The film is a chamber piece, set in the aftermath of some sort of apocalyptic event. Paul (Joel Edgerton) keeps himself and his family alive using a very strict set of rules. These rules apply to everyone, even the family. It has protected his wife Sarah (Carmen Ejogo) and son Travis (Kelvin Harrison Jr.) for years now, even at a great cost, as established in the opening sequence. When a desperate husband and father in Will (Christopher Abbott) tries to break into their home looking for Paul and Sarah take pity on him. After feeling him out, they invite Will to bring his wife Kim (Riley Keough) and young son to live with them. Things are initially fine, but soon tensions rise and tragedy becomes inevitable. The best of intentions will only go so far, especially with evil lurking just around the corner. Trey Edward Shults writes and directs here, with the small supporting cast also including Griffin Robert Faulkner and David Pendleton. Atmospheric cinematography comes from Drew Daniels, while the haunting score is by Brian McOmber.

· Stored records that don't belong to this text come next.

/-- A finished capture of the samples given, the gate closed (start state of section 2.4). -/
def captured (l : List Sample) : State :=
  { State.reset with
    count := .stored l.length, lastLevel := some .low, store := indexed 0 l, seqState := .done }

/-- The start state of V-C5 and V-C6. -/
def twoSamples : State :=
  { captured [⟨100, .high⟩, ⟨100, .low⟩] with cbEn := true, lastTime := 300, seqState := .idle }

/-- A session in the sequencer state given, with `seq_t0 = 1000` (V-Q1, V-Q7). -/
def session (q : SeqState) : State :=
  { State.reset with seqState := q, seqPin := 4, seqT0 := 1000, cbEn := true, pinClaimed := true }

/-- The standard buffer of a payload (95_test_vectors.md section 3). -/
def standard (p : Payload) : State := captured ((List.range 85).map (standardSample p))

/-- The payload of scenario 1. -/
def scenario1 : Payload := ⟨0x32, 0x00, 0x1B, 0x00, 0x4D⟩

/-- The payload of scenario 3. -/
def scenario3 : Payload := ⟨0x02, 0x8C, 0x81, 0x90, 0x9F⟩

/-- V-C5, first row. -/
theorem test_arm : (after (exec .arm twoSamples)).map (fun t => (t.count, t.lastLevel, t.lastTime, t.cbEn)) =
    some (.waiting, none, 300, true) := by decide

/-- V-C2, third row. -/
theorem test_enable : (after (exec .enable State.reset)).map (·.cbEn) = some true := by decide

/-- V-C6, last row, under AFTER. -/
theorem test_edge_stores : (after (exec (.edge .high 900) twoSamples)).map (fun t => (t.count, memRead t.store 2)) =
    some (.stored 3, some ⟨600, .high⟩) := by decide

/-- V-C3: one wrap of the clock, under BEFORE. -/
theorem test_edge_wraps :
    (after (exec (.edge .high 16) { twoSamples with
      count := .stored 0, lastTime := 0xFFFFFFF0, cfg := { levelSense := .before } })).map
        (fun t => (memRead t.store 0, memRead t.store 1, t.lastTime)) =
      some (some ⟨32, .low⟩, some ⟨100, .low⟩, 16) := by decide

/-- V-C6, first row. -/
theorem test_disarm : (after (exec .disarm twoSamples)).map (fun t => (t.cbEn, t.count)) = some (false, .stored 2) :=
  by decide

/-- V-E20. -/
theorem test_rdcnt_words : countWord .waiting = 0x1FF ∧ countWord (.stored 0) = 0 ∧ countWord (.stored 200) = 0x0C8 := by
  decide

theorem test_rdcnt : (after (exec .rdcnt twoSamples)).map (·.response) = some (.count 2) := by decide

/-- V-E21. -/
theorem test_rdsmp_words : Sample.word ⟨2000, .high⟩ = 0x1000007D0 ∧ Sample.word ⟨2000, .low⟩ = 0x0000007D0 ∧
    Sample.word ⟨4294967295, .high⟩ = 0x1FFFFFFFF := by decide

theorem test_rdsmp : (after (exec (.rdsmp 0) twoSamples)).map (·.response) = some (.sample 0x100000064) := by decide

/-- V-Q1. -/
theorem test_start :
    (after (exec (.start 4 1000) State.reset)).map (fun t => ((t.seqState, t.seqPin, t.seqT0, t.cbEn), t.calls, t.response)) =
      some ((.lowHold, 4, 1000, true),
        [.claim 4 .ok, .onTransition 4 .ok, .setDirection 4 .output .ok, .write 4 .low], .start 0) := by decide

/-- V-Q5. -/
theorem test_start_fails :
    (after (exec (.start 4 1000) { State.reset with count := .stored 37, answers := { onTransition := .fail } })).map
        (fun t => ((t.seqState, t.cbEn, t.count, t.pinClaimed), t.err, t.calls, t.response)) =
      some ((.failed, false, .waiting, false), .hardwareAcquisitionFailure,
        [.claim 4 .ok, .onTransition 4 .fail, .release 4], .start 0) := by decide

/-- V-Q7, first two rows. -/
theorem test_tick :
    (after (exec (.tick 2999) (session .lowHold))).map (fun t => (t.seqState, t.seqT0)) = some (.lowHold, 1000) ∧
    (after (exec (.tick 3000) (session .lowHold))).map (fun t => (t.seqState, t.seqT0, t.calls)) =
      some (.settle, 3000, [.write 4 .high]) := by decide

/-- V-Q8, last step. -/
theorem test_tick_fails :
    (after (exec (.tick 1020) { session .settle with answers := { setDirection := .fail } })).map
        (fun t => ((t.seqState, t.seqT0, t.cbEn, t.pinClaimed), t.err, t.calls)) =
      some ((.failed, 1000, false, false), .hardwareAcquisitionFailure,
        [.setDirection 4 .input .fail, .offTransition 4, .release 4]) := by decide

/-- V-D1. -/
theorem test_decode_scenario1 :
    (after (exec .decode (standard scenario1))).map (fun t => (t.err, t.reading, t.decIdx, t.decNbits, t.data)) =
      some (.none, some ⟨.a, 500, 270⟩, 84, 40, scenario1) := by decide +kernel

/-- V-D3: a negative temperature. -/
theorem test_decode_scenario3 :
    (after (exec .decode (standard scenario3))).map (fun t => (t.err, t.reading.map (fun r => (r.kind, r.hum, r.temp.toInt)))) =
      some (.none, some (.b, 652, -400)) := by decide +kernel

/-- V-D13: 39 bits, the last byte holding seven of them; and V-D6a's point, a byte that no bit reached is 0. -/
theorem test_decode_cleared_bytes :
    (after (exec .decode (captured ((List.range 82).map (standardSample scenario1))))).map (fun t => (t.decNbits, t.data)) =
      some (39, ⟨0x32, 0x00, 0x1B, 0x00, 0x26⟩) ∧
    (after (exec .decode { captured ((List.range 24).map (standardSample scenario1)) with
      data := ⟨9, 9, 9, 9, 9⟩ })).map (fun t => (t.decNbits, t.data)) = some (10, ⟨0x32, 0, 0, 0, 0⟩) := by decide +kernel

/-- V-D1. -/
theorem test_rdres :
    (after (exec .rdres { State.reset with seqState := .done, decState := .done, reading := some ⟨.a, 500, 270⟩ })).map
      (·.response) = some (.result 0x12201F4010E) := by decide

/-- V-D5, bits 40:33 of the word; the rest are a free value. -/
theorem test_rdres_failure (low : BitVec 33) :
    (resultWord .done true .checksumMismatch false low).extractLsb' 33 8 = 0x9A := by
  refine BitVec.eq_of_getLsbD_eq fun i hi => ?_
  simp only [resultWord, BitVec.getLsbD_extractLsb', BitVec.getLsbD_append]
  interval_cases i <;> simp [SeqState.code, Err.code]

/-! ## Witnesses: states and operands that meet the hypotheses of the statements -/

/-- One operation presented. -/
def presented (c : Context) (w : OpWord) : State := { State.reset with pending := [.op ⟨c, w, {}⟩] }

theorem witness_EncodeOfDecode : decode 0x6000000000FF = .ok (.rdsmp 255) := by decide

/-- Words that match a row with operands, every operand bit set (30_encoding.md R92 to R97). -/
theorem witness_DecodeAcceptsOpcodeRows :
    (0x3001FFFFFFFF : OpWord) &&& 0xFFFE00000000 = 0x300000000000 ∧
    (0x6000000000FF : OpWord) &&& 0xFFFFFFFFFF00 = 0x600000000000 ∧
    (0x70FFFFFFFFFF : OpWord) &&& 0xFF0000000000 = 0x700000000000 ∧
    (0x8000FFFFFFFF : OpWord) &&& 0xFFFF00000000 = 0x800000000000 := by decide

theorem witness_StepRunsDecodedOperation :
    (presented .controlling 0x7004000003E8).pending = .op ⟨.controlling, 0x7004000003E8, {}⟩ :: [] ∧
    decode 0x7004000003E8 = .ok (.start 4 1000) ∧ Context.controlling = (Instr.start 4 1000).context := by decide

theorem witness_WrongContextRefused :
    ((presented .controlling 0x300100000BB8).pending = [.op ⟨.controlling, 0x300100000BB8, {}⟩] ∧
      decode 0x300100000BB8 = .ok (.edge .high 3000)) ∧
    ((presented .callback 0x900000000000).pending = [.op ⟨.callback, 0x900000000000, {}⟩] ∧
      decode 0x900000000000 = .ok .decode ∧ ∀ l t, Instr.decode ≠ .edge l t) :=
  ⟨by decide, rfl, by decide, nofun⟩

theorem witness_ReservedWordRefused :
    (presented .controlling 0x300200000000).pending = [.op ⟨.controlling, 0x300200000000, {}⟩] ∧
    ∀ r ∈ opcodeRows, (0x300200000000 : OpWord) &&& r.2 ≠ r.1 := ⟨rfl, by simp [opcodeRows]⟩

theorem witness_IdleStepChangesNothing : State.reset.pending = [] := rfl

theorem witness_ResetEventWritesTable : ({ twoSamples with pending := [.reset] } : State).pending = .reset :: [] := rfl

/-- DECODE with the gate closed, and RDSMP of the last entry. -/
theorem witness_AdmittedOperationsComplete :
    (Instr.decode = .decode → (captured []).cbEn = false) ∧
    ∀ idx, Instr.rdsmp 199 = .rdsmp idx → idx.toNat < State.reset.cfg.capacity :=
  ⟨fun _ => rfl, fun _ h => by cases h; decide⟩

theorem witness_ParametersConstant :
    step (presented .controlling 0x100000000000) = .next { State.reset with count := .waiting } := rfl

theorem witness_EdgeWithoutEffect :
    (captured []).cbEn = false ∧ twoSamples.lastLevel = some .low ∧
    ∃ n, ({ twoSamples with count := .stored 200 } : State).count = .stored n ∧ twoSamples.cfg.capacity ≤ n :=
  ⟨rfl, rfl, 200, rfl, by decide⟩

theorem witness_ArmingEdgeRecorded :
    (session .observe).cbEn = true ∧ (session .observe).lastLevel ≠ some .low ∧ (session .observe).count = .waiting := by
  decide

theorem witness_EdgeStoresSample :
    ∀ n ∈ [0, 199], ({ twoSamples with count := .stored n } : State).cbEn = true ∧ twoSamples.lastLevel = some .low ∧
      Level.low ≠ .high ∧ ({ twoSamples with count := .stored n } : State).count = .stored n ∧
      n < twoSamples.cfg.capacity := by decide

theorem witness_EdgeTouchesOnlyBuffer : ∃ t, exec (.edge .high 900) twoSamples = .next t := ⟨_, rfl⟩

theorem witness_RdcntReturnsCount :
    ∀ c ∈ [Cursor.waiting, .stored 0, .stored 255], ({ State.reset with count := c } : State).count.samples ≤ 255 := by
  decide

theorem witness_RdsmpReturnsEntry :
    ((0 : BitVec 8).toNat < twoSamples.cfg.capacity ∧ twoSamples.count = .stored 2 ∧ (1 : BitVec 8).toNat < 2) ∧
    (199 : BitVec 8).toNat < State.reset.cfg.capacity ∧
      ({ State.reset with count := .stored 200 } : State).count = .stored 200 ∧ (199 : BitVec 8).toNat < 200 := by decide

theorem witness_RdsmpOfStaleEntryRuns :
    ((0 : BitVec 8).toNat < State.reset.cfg.capacity ∧ State.reset.count.toInt ≤ (0 : BitVec 8).toNat) ∧
    (199 : BitVec 8).toNat < State.reset.cfg.capacity ∧
      ({ State.reset with count := .stored 199 } : State).count.toInt ≤ (199 : BitVec 8).toNat := by decide

theorem witness_RdsmpBeyondCapacityRefused : State.reset.cfg.capacity ≤ (200 : BitVec 8).toNat := by decide

theorem witness_StoredSamplesFinal :
    Instr.edge .high 900 ≠ .arm ∧ (∀ pin now, Instr.edge .high 900 ≠ .start pin now) ∧
    ∃ t, exec (.edge .high 900) twoSamples = .next t ∧ t.count = .stored 3 :=
  ⟨by decide, nofun, _, rfl, rfl⟩

/-- A step of each of the three kinds. -/
theorem witness_CountChangesOnlyByArmAndEdge :
    (∃ t, exec .disarm twoSamples = .next t ∧ t.count = twoSamples.count) ∧
    (∃ t, exec .arm twoSamples = .next t ∧ t.count = .waiting) ∧
    ∃ t, exec (.edge .high 900) twoSamples = .next t ∧ t.count = .stored 3 :=
  ⟨⟨_, rfl, rfl⟩, ⟨_, rfl, rfl⟩, _, rfl, rfl⟩

theorem witness_OnlyEdgeWritesStore :
    (∀ l now, Instr.decode ≠ .edge l now) ∧ ∃ t, exec .decode (captured []) = .next t := ⟨nofun, _, rfl⟩

theorem witness_DurationsTelescope :
    twoSamples.count ≠ .waiting ∧ ∃ t, exec (.edge .high 900) twoSamples = .next t ∧ t.count = .stored 3 :=
  ⟨by decide, _, rfl, rfl⟩

/-- A state with stored samples that has the invariant. -/
theorem inv_twoSamples : Inv twoSamples :=
  ⟨by decide, by decide, by decide, by decide, by decide, by decide, by decide, by decide, by decide, by decide, by decide,
    by decide, by decide⟩

theorem witness_StepKeepsInv :
    Inv { twoSamples with pending := [.op ⟨.callback, 0x300100000384, {}⟩] } ∧
    ∃ t, step { twoSamples with pending := [.op ⟨.callback, 0x300100000384, {}⟩] } = .next t ∧ t.count = .stored 3 :=
  ⟨⟨inv_twoSamples.config, inv_twoSamples.memory, inv_twoSamples.filled, inv_twoSamples.count_le, inv_twoSamples.filter,
    inv_twoSamples.claimed, inv_twoSamples.driven, inv_twoSamples.low, inv_twoSamples.high, inv_twoSamples.admissible,
    inv_twoSamples.atomic, inv_twoSamples.valid, inv_twoSamples.failure⟩, _, rfl, rfl⟩

theorem witness_ResetHasInv : ({ capacity := 1, levelSense := .before } : Config).WellFormed := by decide

theorem witness_StepKeepsLevelsAlternate : LevelsAlternate twoSamples := by
  refine ⟨fun i hi => ?_, fun n p hn hp => ?_⟩
  · obtain rfl : i = 0 := by simp [twoSamples, captured, Cursor.samples] at hi; omega
    decide
  · cases hn; cases hp; decide

theorem witness_StartRejectsBusy :
    (session .lowHold).seqState = .lowHold ∧ (session .settle).seqState = .settle ∧
    (session .observe).seqState = .observe := by decide

/-- An admissible pin at its bound in each resting state, the driver's answers as given. -/
def resting (q : SeqState) (a : DrvAnswers) : State :=
  { State.reset with seqState := q, answers := a, cfg := { pinMax := 27 } }

theorem witness_StartRejectsInvalidPin :
    ∀ q ∈ [SeqState.idle, .done, .failed], ((resting q {}).seqState = .idle ∨ (resting q {}).seqState = .done ∨
      (resting q {}).seqState = .failed) ∧ (resting q {}).cfg.pinMax < (28 : PinNum).toNat := by decide

theorem witness_StartBeginsSession :
    ∀ q ∈ [SeqState.idle, .done, .failed], ((resting q {}).seqState = .idle ∨ (resting q {}).seqState = .done ∨
      (resting q {}).seqState = .failed) ∧ (27 : PinNum).toNat ≤ (resting q {}).cfg.pinMax ∧ (resting q {}).answers = ⟨.ok, .ok, .ok⟩ := by
  decide

theorem witness_StartFailurePaths :
    ((resting .idle {}).seqState = .idle ∧ (27 : PinNum).toNat ≤ (resting .idle {}).cfg.pinMax) ∧
    (resting .idle ⟨.fail, .ok, .ok⟩).answers.claim = .fail ∧
    (resting .idle ⟨.ok, .fail, .ok⟩).answers.onTransition = .fail ∧
    (resting .idle ⟨.ok, .ok, .fail⟩).answers.setDirection = .fail := by decide

theorem witness_TickRestingDoesNothing :
    State.reset.seqState = .idle ∧ (captured []).seqState = .done ∧ (resting .failed {}).seqState = .failed := by decide

/-- One microsecond short of each interval. -/
theorem witness_TickBeforeIntervalDoesNothing :
    ((session .lowHold).seqState = .lowHold ∧ microsSince 2999 1000 < (session .lowHold).cfg.tLow) ∧
    ((session .settle).seqState = .settle ∧ microsSince 1019 1000 < (session .settle).cfg.tSettle) ∧
    (session .observe).seqState = .observe ∧ microsSince 100999 1000 < (session .observe).cfg.tWindow := by decide

theorem witness_TickReleasesLineHigh :
    (session .lowHold).seqState = .lowHold ∧ (session .lowHold).cfg.tLow ≤ microsSince 3000 1000 := by decide

theorem witness_TickHandsLineOver :
    ((session .settle).seqState = .settle ∧ (session .settle).cfg.tSettle ≤ microsSince 1020 1000) ∧
    (session .settle).answers.setDirection = .ok ∧
    ({ session .settle with answers := { setDirection := .fail } } : State).answers.setDirection = .fail := by decide

theorem witness_TickEndsCapture :
    (session .observe).seqState = .observe ∧ (session .observe).cfg.tWindow ≤ microsSince 101000 1000 := by decide

theorem witness_OnlySequencerCallsDriver :
    (∀ pin now, Instr.disarm ≠ .start pin now) ∧ (∀ now, Instr.disarm ≠ .tick now) ∧
    ∃ t, exec .disarm (session .observe) = .next t := ⟨nofun, nofun, _, rfl⟩

/-- A step along each kind of row of the relation. -/
theorem witness_SequencerTransitionRelation :
    (∃ t, exec (.start 27 0) (resting .idle {}) = .next t ∧ t.seqState = .lowHold) ∧
    (∃ t, exec (.start 27 0) (resting .idle ⟨.fail, .ok, .ok⟩) = .next t ∧ t.seqState = .failed) ∧
    (∃ t, exec (.tick 3000) (session .lowHold) = .next t ∧ t.seqState = .settle) ∧
    (∃ t, exec (.tick 1020) (session .settle) = .next t ∧ t.seqState = .observe) ∧
    ∃ t, exec (.tick 101000) (session .observe) = .next t ∧ t.seqState = .done :=
  ⟨⟨_, rfl, rfl⟩, ⟨_, rfl, rfl⟩, ⟨_, rfl, rfl⟩, ⟨_, rfl, rfl⟩, _, rfl, rfl⟩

Though I’m not quite as fond of it as most, the movie is a definite showcase for filmmaker Shults. He’s a future A-lister, of that I have very little doubt. He also gets another top-notch performance out of Edgerton, while Abbott, Ejogo, and Keough are strong as well. As for Harrison Jr., he’s solid, though the script uses him in an odd way. Shults is, at this point to me, a strong director than he is a writer, so this is mostly atmosphere with a letdown of a story. Still, the tension is effective and palpable. This is a good film, just not a great one.
Despite a prestige cast, don’t expect It Comes At Night to contend for any awards, outside of maybe the Independent Spirit Awards. More likely, look for the movie to simply play well with its core audience, with anything else just a bonus. The Spirit Awards could go for him like they’ve gone for It Follows and The Witch recently, but that certainly remains to be seen. More so than anything else, it’s just a calling card for Shults. Anything other than that, aside from a solid potential run at the box office, is little more than icing on the proverbial cake.
Starting tomorrow, audiences can begin seeing A24’s latest fright flick when It Comes At Night opens. The film is a tension-filled white-knuckle experience, and if the trailer suggested something different, that’s just how it is sometimes. Shults is going places, so if you’re on the lookout for a new genre filmmaker to follow, he’s one to focus in on. This movie will surprise you, one way or another, so if horror is your thing, this is something to look forward to. The wait is short, but the post-screening discussions likely will be longer. Give it a shot and see what you think.